-- ==== Sys2Proof/Tests/Slice0.lean ====
section
/-! SUPPORT. Tests: words and windows written out from the spec's encodings, an ill-formed instruction for each check, one step
of each instruction on a small state (expected values from the rules' examples and 95_test_vectors.md), and for every statement
with hypotheses a state and operands that meet them. -/

namespace Sys2Proof.Tests

open Sys2Proof.Machine Sys2Proof.Safety

set_option Elab.async false

/-! ### A small state -/

/-- 0.5, 1, 2, 3, 4 and −1 as binary64. -/
def half : Num := 0x3FE0000000000000#64
/-- See `half`. -/
def one : Num := 0x3FF0000000000000#64
/-- See `half`. -/
def two : Num := 0x4000000000000000#64
/-- See `half`. -/
def three : Num := 0x4008000000000000#64
/-- See `half`. -/
def four : Num := 0x4010000000000000#64
/-- See `half`. -/
def minusOne : Num := 0xBFF0000000000000#64

/-- 44_sample_decode.md R160, the example book: 0 → 0, 10 → +1, 11 → −1. -/
def book3 : Codebook := [⟨1, 0, 0⟩, ⟨2, 2, 1⟩, ⟨2, 3, -1⟩]

/-- A codebook with values at and past the ends of the allocation range. -/
def bookWide : Codebook := [⟨1, 0, 26⟩, ⟨2, 2, 27⟩, ⟨2, 3, -1⟩]

/-- A codebook in which no code begins with 11. -/
def bookOpen : Codebook := [⟨1, 0, 63⟩, ⟨2, 2, 1⟩]

/-- Stand-in tables, each constant but where a test needs an entry. -/
def testRom : Rom :=
  { (default : Rom) with
    sampleKind := .float
    clev := one
    slev := one
    lfeGain := one
    sampleRate := ⟨0#32, [(13, 48000#32)]⟩
    bitRate := ⟨0#32, [(15, 768000#32), (24, 1536000#32)]⟩
    nch := ⟨1, [(.mono, 0), (.f3, 2)]⟩
    huffBitalloc := ⟨bookWide, []⟩
    huffTmode := ⟨book3, []⟩
    huffScale := ⟨book3, []⟩
    qidxBook := ⟨none, [((1, 0), some book3)]⟩
    scale6 := ⟨one, [(1, two)]⟩
    scale7 := ⟨one, [(3, three)]⟩
    qstepLossy := ⟨half, []⟩
    adj := ⟨one, []⟩
    adpcm := ⟨0#64, [((4, 0), half)]⟩
    hfvq := ⟨four, []⟩
    syn := { cosA := vtab 16 fun _ => vtab 16 fun _ => one, cosB := vtab 16 fun _ => vtab 16 fun _ => one,
             winF := vtab 16 fun _ => two, winA := vtab 16 fun _ => three }
    firPerfect := ⟨one, []⟩
    firNonperfect := ⟨half, []⟩
    lfeFir64 := ⟨one, []⟩
    lfeFir128 := ⟨half, []⟩
    dmxSelect := ⟨none, [((2, 5), some .stereo), ((0, 5), some .mono), ((2, 0), some .stereo), ((0, 2), some .mono)]⟩
    dmxMix := ⟨⟨⟨⟨0, 2#8⟩, []⟩, ⟨some 0, [(1, none)]⟩⟩, []⟩ }

/-- The state after reset over the stand-in tables. -/
def small : State := { State.reset with toDecoder := Decoder.reset testRom.syn, rom := testRom }

/-- `small` with bytes in host memory from 0x1000 on, a cursor at their start, and the argument registers on them. -/
def reading (mode : WordMode) (order : Endian) (bytes : List Byte) : State :=
  { small with
    mem := memWriteBytes [] 0x1000 bytes
    bc := cursorInit 0x1000#32 (BitVec.ofNat 32 bytes.length) ⟨mode, order⟩
    args := { small.args with bufAddr := 0x1000#32, bufLen := BitVec.ofNat 32 bytes.length } }

/-- `reading` in the plainest packing. -/
def stream (bytes : List Byte) : State := reading .w16 .be bytes

/-- The state that an answer holds; the reset state where it holds none. -/
def stateOf (a : Answer) : State :=
  match a with
  | .next t => t
  | _ => State.reset

/-- Whether an answer is a next state. -/
def isNext (a : Answer) : Bool :=
  match a with
  | .next _ => true
  | _ => false

/-- Whether an answer is the refusal `r`. -/
def isRefused (r : Refusal) (a : Answer) : Bool :=
  match a with
  | .refused x => x == r
  | _ => false

/-! ### Decoding, from 30_encoding.md R65 and R66 -/

theorem test_decode_init : decode (.cmd 0x00000001#32) = .ok .init := rfl
theorem test_decode_probe : decode (.cmd 0x00000002#32) = .ok .probe := rfl
theorem test_decode_begin_frame : decode (.cmd 0x00000003#32) = .ok .beginFrame := rfl
theorem test_decode_blocks_remaining : decode (.cmd 0x00000004#32) = .ok .blocksRemaining := rfl
theorem test_decode_decode_block : decode (.cmd 0x00000005#32) = .ok .decodeBlock := rfl
theorem test_decode_set_drc_hook : decode (.cmd 0x00000006#32) = .ok .setDrcHook := rfl
theorem test_decode_teardown : decode (.cmd 0x00000007#32) = .ok .teardown := rfl
theorem test_decode_code_zero : decode (.cmd 0x00000000#32) = .ok (.illegal 0x00000000#32) := rfl
theorem test_decode_code_eight : decode (.cmd 0x00000008#32) = .ok (.illegal 0x00000008#32) := rfl
theorem test_decode_upper_bit : decode (.cmd 0x80000001#32) = .ok (.illegal 0x80000001#32) := rfl
/-- V20 (g). -/
theorem test_decode_14le : decodeBytes [0xFF#8, 0x1F#8, 0x00#8, 0xE8#8, 0xF7#8, 0x07#8]
    = .ok (.fsMatch14le 0xFF1F00E8F707#48) := rfl
theorem test_decode_14be : decodeBytes [0x1F#8, 0xFF#8, 0xE8#8, 0x00#8, 0x07#8, 0xFF#8]
    = .ok (.fsMatch14be 0x1FFFE80007FF#48) := rfl
theorem test_decode_16le : decodeBytes [0xFE#8, 0x7F#8, 0x01#8, 0x80#8, 0x12#8, 0x34#8]
    = .ok (.fsMatch16le 0xFE7F01801234#48) := rfl
theorem test_decode_16be : decodeBytes [0x7F#8, 0xFE#8, 0x80#8, 0x01#8, 0x00#8, 0x00#8]
    = .ok (.fsMatch16be 0x7FFE80010000#48) := rfl
theorem test_decode_no_pattern : decodeBytes [0xFF#8, 0x1F#8, 0x00#8, 0xE8#8, 0xE0#8, 0x07#8] = .error .noSyncPattern := rfl
theorem test_decode_short_window : decodeBytes [0x7F#8, 0xFE#8] = .error .notAWindow := rfl
theorem test_table_word : decodeTableWord 32 0x00000003 = some .beginFrame := rfl
theorem test_table_window : decodeTableWord 48 0x7FFE80010000 = some (.fsMatch16be 0x7FFE80010000#48) := rfl
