-- ==== Sys2Proof/Machine/Operands.lean ====
section
/-! DEFINITION. Effective addresses of the addressing modes (R52, R58 of 30_encoding.md; the table of 41_load.md). The
immediate and absolute operands are the instruction's own byte and word, assembled by the decoder. -/

namespace Sys2Proof.Machine

/-- Zero page: `ea = zext_16(operand8)`, in 0x0000..0x00FF (R52, R101). -/
def zeroPageEa (zp : Byte) : Word := zext16 zp

/-- Zero page,X: `ea = zext_16(operand8 +8 X)`: the sum is truncated to 8 bits before it is zero-extended (R52, R102). -/
def zeroPageXEa (zp x : Byte) : Word := zext16 (zp + x)

/-- `InStackPage(a)` of R75, "computed on mathematical integers". -/
def inStackPage (a : Int) : Bool :=
  decide ((config.stackPageBase.toNat : Int) ≤ a)
    && decide (a ≤ (config.stackPageBase.toNat : Int) + ((stackPageSize : Int) - 1))

/-- The check PushWord makes: SP and SP - 1 lie in the stack page (R73, R75). -/
def canPush (sp : Word) : Bool := inStackPage sp.toNat && inStackPage ((sp.toNat : Int) - 1)

/-- The check PopWord makes: SP + 1 and SP + 2 lie in the stack page (R74, R75). -/
def canPop (sp : Word) : Bool := inStackPage ((sp.toNat : Int) + 1) && inStackPage ((sp.toNat : Int) + 2)

end Sys2Proof.Machine
end

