-- ==== Sys2Proof/Machine/Accesses.lean ====
section
/-! DEFINITION. The memory accesses of one loop iteration, in the order the spec gives them (the table of R35 of
20_memory.md). A list computed from the state, not state itself (log 21). -/

namespace Sys2Proof.Machine

/-- One access of one byte (R35). -/
inductive Access where
  | read (addr : Word)
  | write (addr : Word) (v : Byte)
  deriving DecidableEq, Repr

/-- An instruction's accesses after its opcode has been read, where the budget covers it (R35). `s` is the state before
the opcode fetch. -/
def operandAccesses (i : Instr) (s : State) : List Access :=
  match i with
  | .ldaImm _ => [.read (s.pc + 1)]
  | .ldxImm _ => [.read (s.pc + 1)]
  | .ldyImm _ => [.read (s.pc + 1)]
  | .ldaZp zp => [.read (s.pc + 1), .read (zeroPageEa zp)]
  | .ldaZpX zp => [.read (s.pc + 1), .read (zeroPageXEa zp s.x)]
  | .jsr _ =>
    [.read (s.pc + 1), .read (s.pc + 2)]
      ++ (if canPush s.sp then [.write s.sp (hiByte (s.pc + 2)), .write (s.sp - 1) (loByte (s.pc + 2))] else [])
  | .rts => if canPop s.sp then [.read (s.sp + 1), .read (s.sp + 2)] else []
  | .clc => []
  | .sec => []
  | .tax => []
  | .tay => []
  | .txa => []
  | .tya => []

/-- All accesses of one loop iteration: none if the Processor is not running or its budget is 0; else the opcode, and the
instruction's own where it is recognised and its budget suffices (R35, R78 to R82). -/
def iterationAccesses (s : State) : List Access :=
  if s.halt = .running ∧ s.cyc ≠ 0 then
    .read s.pc ::
      (match decode (instrBytes s) with
      | .error _ => []
      | .ok (i, _) => if s.cyc < i.form.cost then [] else operandAccesses i s)
  else []

/-- The addresses read. -/
def readsOf : List Access → List Word
  | [] => []
  | .read addr :: rest => addr :: readsOf rest
  | .write _ _ :: rest => readsOf rest

/-- Memory after the writes, done in order. -/
def applyWrites : List Access → Memory → Memory
  | [], m => m
  | .read _ :: rest, m => applyWrites rest m
  | .write addr v :: rest, m => applyWrites rest (m.write addr v)

end Sys2Proof.Machine
end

--------

TASK OBJECTIVE =
Above are the records. Copy the lines beginning at the one that has "with hypotheses a" and ending with the one that has "nch := ⟨1, [(.mono, 0), (.f3, 2)]⟩", unchanged.

TASK OUTPUT =
with hypotheses a state and operands that meet them. -/

namespace Sys2Proof.Tests

open Sys2Proof.Machine Sys2Proof.Safety

set_option Elab.async false

/-! ### A small state -/

/-- 0.5, 1, 2, 3, 4 and −1 as binary64. -/
def half : Num := 0x3FE0000000000000#64
/-- See `half`. -/
def one : Num := 0x3FF0000000000000#64
/-- See `half`. -/
def two : Num := 0x4000000000000000#64
/-- See `half`. -/
def three : Num := 0x4008000000000000#64
/-- See `half`. -/
def four : Num := 0x4010000000000000#64
/-- See `half`. -/
def minusOne : Num := 0xBFF0000000000000#64

/-- 44_sample_decode.md R160, the example book: 0 → 0, 10 → +1, 11 → −1. -/
def book3 : Codebook := [⟨1, 0, 0⟩, ⟨2, 2, 1⟩, ⟨2, 3, -1⟩]

/-- A codebook with values at and past the ends of the allocation range. -/
def bookWide : Codebook := [⟨1, 0, 26⟩, ⟨2, 2, 27⟩, ⟨2, 3, -1⟩]

/-- A codebook in which no code begins with 11. -/
def bookOpen : Codebook := [⟨1, 0, 63⟩, ⟨2, 2, 1⟩]

/-- Stand-in tables, each constant but where a test needs an entry. -/
def testRom : Rom :=
  { (default : Rom) with
    sampleKind := .float
    clev := one
    slev := one
    lfeGain := one
    sampleRate := ⟨0#32, [(13, 48000#32)]⟩
    bitRate := ⟨0#32, [(15, 768000#32), (24, 1536000#32)]⟩
    nch := ⟨1, [(.mono, 0), (.f3, 2)]⟩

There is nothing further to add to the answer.